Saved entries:
•••

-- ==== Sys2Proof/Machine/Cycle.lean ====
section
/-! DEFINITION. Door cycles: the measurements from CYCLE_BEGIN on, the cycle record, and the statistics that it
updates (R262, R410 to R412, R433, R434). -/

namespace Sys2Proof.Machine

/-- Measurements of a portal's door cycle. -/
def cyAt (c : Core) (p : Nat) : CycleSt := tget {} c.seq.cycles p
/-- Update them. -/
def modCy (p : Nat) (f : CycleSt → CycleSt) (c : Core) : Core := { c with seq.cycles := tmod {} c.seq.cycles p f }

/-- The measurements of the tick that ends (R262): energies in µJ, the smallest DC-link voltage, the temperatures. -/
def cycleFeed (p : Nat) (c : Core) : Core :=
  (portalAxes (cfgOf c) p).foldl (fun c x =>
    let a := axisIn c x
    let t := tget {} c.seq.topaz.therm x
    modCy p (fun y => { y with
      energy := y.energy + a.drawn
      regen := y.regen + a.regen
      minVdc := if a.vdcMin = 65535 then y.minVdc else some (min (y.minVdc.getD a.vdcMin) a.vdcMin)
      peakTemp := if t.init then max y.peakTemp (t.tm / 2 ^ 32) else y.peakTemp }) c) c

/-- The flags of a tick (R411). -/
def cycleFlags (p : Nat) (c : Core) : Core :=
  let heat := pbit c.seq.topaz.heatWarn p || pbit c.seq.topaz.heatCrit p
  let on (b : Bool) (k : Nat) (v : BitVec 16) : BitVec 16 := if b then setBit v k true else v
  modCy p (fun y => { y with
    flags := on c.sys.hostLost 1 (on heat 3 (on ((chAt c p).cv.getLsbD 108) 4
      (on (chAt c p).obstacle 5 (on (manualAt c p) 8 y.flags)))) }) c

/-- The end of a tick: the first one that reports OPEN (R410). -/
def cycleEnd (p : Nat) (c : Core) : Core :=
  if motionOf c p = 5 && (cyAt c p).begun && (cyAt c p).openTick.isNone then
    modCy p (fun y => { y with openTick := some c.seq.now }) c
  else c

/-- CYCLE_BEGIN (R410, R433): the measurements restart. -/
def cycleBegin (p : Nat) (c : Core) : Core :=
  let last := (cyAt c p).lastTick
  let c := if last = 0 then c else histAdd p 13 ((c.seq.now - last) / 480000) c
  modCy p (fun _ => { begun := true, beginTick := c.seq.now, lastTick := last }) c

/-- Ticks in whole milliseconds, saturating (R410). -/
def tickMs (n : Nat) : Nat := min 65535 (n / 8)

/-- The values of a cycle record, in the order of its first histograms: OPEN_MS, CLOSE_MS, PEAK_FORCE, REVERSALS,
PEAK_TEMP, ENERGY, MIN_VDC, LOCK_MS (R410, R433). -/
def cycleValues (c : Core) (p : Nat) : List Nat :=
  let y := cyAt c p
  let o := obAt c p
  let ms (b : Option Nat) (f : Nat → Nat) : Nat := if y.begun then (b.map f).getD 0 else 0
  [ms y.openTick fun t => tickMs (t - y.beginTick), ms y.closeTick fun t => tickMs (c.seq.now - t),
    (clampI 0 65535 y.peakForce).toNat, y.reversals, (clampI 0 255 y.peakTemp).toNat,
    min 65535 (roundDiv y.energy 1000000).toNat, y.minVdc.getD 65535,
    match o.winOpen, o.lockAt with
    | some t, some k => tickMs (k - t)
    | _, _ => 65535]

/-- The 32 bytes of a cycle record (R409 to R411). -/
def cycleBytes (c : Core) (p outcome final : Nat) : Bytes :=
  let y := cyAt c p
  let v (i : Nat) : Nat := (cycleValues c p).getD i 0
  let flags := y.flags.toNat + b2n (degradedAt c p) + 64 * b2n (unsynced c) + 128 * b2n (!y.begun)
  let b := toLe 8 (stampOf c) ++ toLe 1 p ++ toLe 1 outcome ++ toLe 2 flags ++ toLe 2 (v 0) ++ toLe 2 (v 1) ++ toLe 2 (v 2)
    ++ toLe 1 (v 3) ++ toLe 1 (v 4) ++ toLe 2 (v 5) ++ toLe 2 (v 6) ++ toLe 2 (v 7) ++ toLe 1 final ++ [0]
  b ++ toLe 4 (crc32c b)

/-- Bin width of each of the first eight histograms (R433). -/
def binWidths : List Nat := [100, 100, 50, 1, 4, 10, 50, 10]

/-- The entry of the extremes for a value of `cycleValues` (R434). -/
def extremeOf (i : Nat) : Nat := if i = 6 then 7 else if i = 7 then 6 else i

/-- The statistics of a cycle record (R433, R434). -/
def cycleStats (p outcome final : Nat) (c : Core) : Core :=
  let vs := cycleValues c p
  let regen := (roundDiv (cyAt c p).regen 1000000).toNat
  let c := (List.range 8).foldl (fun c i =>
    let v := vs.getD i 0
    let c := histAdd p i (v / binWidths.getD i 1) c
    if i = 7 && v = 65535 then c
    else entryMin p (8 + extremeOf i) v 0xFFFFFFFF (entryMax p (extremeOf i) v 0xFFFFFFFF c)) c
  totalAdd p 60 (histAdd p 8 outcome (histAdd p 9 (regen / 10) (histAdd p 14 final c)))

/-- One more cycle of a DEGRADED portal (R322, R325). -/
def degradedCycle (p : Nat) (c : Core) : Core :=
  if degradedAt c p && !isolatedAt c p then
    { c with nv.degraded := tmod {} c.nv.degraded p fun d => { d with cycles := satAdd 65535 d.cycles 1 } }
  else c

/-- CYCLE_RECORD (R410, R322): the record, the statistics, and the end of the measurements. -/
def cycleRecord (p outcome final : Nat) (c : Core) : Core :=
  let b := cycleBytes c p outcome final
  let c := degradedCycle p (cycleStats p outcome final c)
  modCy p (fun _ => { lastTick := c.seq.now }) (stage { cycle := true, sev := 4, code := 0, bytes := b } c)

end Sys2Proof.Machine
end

•••

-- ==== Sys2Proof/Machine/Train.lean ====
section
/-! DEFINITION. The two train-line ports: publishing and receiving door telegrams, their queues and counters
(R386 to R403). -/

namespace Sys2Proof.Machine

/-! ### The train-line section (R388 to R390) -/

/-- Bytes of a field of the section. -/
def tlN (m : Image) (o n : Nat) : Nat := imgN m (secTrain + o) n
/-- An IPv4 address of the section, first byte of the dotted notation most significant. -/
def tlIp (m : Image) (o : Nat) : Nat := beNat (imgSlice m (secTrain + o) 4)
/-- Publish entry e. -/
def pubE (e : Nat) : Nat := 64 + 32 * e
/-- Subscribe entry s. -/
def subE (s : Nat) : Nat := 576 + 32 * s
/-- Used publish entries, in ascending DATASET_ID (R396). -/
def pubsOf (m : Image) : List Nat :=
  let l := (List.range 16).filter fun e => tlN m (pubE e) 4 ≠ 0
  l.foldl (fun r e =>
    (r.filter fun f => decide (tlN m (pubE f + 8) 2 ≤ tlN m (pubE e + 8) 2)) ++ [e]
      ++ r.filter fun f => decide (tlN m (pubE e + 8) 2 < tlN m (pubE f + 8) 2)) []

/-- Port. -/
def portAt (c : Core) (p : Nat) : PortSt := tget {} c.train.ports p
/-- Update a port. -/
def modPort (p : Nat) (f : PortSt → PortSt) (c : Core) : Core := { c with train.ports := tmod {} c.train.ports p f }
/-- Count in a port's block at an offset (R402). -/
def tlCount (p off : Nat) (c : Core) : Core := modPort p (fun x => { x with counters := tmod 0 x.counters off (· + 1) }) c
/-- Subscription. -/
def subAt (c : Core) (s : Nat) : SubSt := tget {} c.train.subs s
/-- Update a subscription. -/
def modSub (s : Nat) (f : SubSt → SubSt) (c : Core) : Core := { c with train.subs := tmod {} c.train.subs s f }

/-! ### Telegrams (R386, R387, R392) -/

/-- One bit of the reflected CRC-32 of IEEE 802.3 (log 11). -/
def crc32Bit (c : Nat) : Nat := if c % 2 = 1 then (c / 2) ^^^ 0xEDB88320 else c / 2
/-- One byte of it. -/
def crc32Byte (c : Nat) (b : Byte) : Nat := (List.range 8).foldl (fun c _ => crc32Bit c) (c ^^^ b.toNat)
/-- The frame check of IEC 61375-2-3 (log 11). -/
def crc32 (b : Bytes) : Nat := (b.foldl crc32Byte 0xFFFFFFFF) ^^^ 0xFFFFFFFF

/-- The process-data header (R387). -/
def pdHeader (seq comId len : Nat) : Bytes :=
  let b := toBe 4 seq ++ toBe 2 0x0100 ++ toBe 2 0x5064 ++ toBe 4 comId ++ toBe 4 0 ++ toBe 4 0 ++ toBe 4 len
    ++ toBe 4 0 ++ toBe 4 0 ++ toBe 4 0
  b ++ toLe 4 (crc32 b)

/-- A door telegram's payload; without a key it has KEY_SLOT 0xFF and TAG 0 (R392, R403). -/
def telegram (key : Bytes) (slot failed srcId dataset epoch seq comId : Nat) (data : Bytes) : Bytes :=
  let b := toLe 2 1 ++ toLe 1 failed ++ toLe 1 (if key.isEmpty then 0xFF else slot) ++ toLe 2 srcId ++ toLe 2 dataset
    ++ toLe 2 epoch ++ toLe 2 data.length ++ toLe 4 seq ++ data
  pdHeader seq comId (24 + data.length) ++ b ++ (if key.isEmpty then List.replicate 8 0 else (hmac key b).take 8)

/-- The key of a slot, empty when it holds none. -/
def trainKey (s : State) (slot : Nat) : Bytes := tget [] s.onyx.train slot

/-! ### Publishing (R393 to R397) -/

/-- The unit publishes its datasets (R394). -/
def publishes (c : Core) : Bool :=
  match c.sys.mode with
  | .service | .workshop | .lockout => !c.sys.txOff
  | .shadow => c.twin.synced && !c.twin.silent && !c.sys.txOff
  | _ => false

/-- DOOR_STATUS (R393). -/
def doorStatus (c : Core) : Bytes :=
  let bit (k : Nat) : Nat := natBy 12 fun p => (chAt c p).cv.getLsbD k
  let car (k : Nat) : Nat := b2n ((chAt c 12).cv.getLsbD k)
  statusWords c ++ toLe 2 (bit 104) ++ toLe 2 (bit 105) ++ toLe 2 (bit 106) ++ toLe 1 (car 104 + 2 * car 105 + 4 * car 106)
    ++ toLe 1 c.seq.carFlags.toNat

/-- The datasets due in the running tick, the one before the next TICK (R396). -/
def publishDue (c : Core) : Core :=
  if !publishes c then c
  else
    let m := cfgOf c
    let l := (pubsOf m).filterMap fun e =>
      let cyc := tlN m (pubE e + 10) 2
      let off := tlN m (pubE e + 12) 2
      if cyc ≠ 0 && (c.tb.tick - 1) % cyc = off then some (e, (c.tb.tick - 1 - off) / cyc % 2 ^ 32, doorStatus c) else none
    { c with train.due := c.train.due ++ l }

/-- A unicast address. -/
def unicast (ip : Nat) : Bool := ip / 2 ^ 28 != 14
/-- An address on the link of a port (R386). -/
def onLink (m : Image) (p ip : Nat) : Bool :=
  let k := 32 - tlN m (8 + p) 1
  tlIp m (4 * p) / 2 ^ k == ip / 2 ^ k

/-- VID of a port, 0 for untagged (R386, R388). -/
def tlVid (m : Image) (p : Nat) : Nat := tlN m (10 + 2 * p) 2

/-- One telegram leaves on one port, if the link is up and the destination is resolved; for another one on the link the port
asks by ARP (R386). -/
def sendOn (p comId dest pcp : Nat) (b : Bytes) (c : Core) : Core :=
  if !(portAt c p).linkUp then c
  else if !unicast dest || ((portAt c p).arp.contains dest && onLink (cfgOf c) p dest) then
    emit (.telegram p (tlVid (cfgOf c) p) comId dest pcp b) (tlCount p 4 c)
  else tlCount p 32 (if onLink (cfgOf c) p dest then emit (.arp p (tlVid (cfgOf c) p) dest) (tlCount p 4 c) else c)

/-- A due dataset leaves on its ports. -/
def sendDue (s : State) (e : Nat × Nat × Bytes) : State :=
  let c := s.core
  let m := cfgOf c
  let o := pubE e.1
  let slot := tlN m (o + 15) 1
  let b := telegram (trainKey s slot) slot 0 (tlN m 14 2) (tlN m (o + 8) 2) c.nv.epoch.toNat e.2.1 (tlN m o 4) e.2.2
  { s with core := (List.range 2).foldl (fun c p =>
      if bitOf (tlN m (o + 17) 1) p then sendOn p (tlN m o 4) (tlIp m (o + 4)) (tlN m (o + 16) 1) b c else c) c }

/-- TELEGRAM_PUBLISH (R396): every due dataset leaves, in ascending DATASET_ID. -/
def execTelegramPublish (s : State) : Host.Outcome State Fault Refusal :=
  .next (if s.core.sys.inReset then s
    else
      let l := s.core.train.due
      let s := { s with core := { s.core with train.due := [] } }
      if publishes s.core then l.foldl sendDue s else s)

•••

In the entries above, find the lines containing the word "sendOn" and say how many there are, with no other words.

2